# Problem description
Return, in their exact form, the lines that lie between the start of the data below and the line containing "namespace Sys2Proof.Tests", with both ends included.

(Stored items)
################
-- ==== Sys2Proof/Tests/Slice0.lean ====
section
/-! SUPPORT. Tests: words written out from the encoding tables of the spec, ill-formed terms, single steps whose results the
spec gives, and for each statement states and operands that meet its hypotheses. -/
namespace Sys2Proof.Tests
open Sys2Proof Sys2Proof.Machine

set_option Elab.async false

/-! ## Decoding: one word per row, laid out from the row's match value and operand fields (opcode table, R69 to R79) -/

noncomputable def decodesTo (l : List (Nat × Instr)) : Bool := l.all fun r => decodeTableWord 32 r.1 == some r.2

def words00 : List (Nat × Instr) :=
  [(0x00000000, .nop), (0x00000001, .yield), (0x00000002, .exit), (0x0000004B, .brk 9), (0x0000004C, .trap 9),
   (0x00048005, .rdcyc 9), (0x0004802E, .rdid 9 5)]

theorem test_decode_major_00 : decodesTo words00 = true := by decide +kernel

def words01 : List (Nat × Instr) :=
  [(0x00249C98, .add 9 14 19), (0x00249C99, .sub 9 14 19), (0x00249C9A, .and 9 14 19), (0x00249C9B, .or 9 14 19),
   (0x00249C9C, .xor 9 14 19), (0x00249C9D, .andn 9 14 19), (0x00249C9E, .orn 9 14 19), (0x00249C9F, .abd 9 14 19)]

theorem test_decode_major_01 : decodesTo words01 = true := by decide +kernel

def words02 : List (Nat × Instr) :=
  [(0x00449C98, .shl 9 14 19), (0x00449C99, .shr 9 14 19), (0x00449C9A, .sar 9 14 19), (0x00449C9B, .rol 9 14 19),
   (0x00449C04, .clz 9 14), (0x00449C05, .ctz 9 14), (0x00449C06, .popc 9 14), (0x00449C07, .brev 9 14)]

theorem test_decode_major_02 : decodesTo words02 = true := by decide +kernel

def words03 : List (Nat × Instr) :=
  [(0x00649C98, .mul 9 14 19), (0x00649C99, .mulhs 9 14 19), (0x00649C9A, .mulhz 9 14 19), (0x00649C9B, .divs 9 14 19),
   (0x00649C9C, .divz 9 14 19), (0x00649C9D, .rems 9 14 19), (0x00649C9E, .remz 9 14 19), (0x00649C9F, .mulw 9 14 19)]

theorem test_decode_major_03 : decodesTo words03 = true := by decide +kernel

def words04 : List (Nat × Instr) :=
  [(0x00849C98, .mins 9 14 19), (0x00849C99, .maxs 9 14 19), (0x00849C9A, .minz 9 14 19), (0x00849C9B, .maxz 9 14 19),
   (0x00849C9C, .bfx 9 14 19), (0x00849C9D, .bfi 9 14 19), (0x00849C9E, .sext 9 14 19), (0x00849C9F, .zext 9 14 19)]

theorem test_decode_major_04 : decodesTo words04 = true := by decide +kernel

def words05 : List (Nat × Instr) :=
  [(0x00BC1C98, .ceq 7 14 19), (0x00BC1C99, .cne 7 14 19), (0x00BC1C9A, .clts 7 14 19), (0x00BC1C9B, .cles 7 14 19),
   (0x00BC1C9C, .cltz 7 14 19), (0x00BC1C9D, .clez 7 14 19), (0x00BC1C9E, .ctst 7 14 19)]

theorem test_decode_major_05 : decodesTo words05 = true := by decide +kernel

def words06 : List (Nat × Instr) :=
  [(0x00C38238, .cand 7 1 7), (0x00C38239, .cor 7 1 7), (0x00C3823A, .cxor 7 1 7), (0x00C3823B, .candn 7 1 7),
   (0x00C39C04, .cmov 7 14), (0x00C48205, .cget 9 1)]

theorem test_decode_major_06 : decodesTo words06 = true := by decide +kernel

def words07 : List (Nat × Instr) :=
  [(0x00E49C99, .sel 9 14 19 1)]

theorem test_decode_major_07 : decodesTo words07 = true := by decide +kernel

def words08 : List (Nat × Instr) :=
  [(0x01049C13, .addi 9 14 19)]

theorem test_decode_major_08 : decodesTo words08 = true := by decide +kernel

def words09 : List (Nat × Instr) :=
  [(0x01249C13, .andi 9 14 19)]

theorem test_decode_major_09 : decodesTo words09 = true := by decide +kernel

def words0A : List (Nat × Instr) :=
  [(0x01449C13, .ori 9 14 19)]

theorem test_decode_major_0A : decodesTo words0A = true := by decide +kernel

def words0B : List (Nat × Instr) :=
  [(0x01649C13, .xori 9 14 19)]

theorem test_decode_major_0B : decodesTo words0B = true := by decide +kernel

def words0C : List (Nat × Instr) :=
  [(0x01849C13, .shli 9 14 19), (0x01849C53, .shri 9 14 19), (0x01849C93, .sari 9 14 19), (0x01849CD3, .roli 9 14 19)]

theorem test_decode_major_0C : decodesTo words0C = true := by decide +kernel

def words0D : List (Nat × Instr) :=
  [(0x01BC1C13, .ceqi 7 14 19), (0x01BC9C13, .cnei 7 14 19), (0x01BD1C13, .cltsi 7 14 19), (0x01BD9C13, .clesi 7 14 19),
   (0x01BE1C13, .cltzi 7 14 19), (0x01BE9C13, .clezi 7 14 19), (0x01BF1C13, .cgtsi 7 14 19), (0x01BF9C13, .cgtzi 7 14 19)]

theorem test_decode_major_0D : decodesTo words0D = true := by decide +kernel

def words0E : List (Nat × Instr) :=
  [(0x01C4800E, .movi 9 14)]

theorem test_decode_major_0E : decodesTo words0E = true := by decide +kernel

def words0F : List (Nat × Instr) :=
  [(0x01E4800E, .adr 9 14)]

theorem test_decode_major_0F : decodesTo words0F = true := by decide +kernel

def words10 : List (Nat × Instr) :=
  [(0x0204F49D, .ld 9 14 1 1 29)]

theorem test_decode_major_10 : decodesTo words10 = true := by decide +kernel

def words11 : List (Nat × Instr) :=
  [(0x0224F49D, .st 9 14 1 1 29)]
################
# Answer section
-- ==== Sys2Proof/Tests/Slice0.lean ====
section
/-! SUPPORT. Tests: words written out from the encoding tables of the spec, ill-formed terms, single steps whose results the
spec gives, and for each statement states and operands that meet its hypotheses. -/
namespace Sys2Proof.Tests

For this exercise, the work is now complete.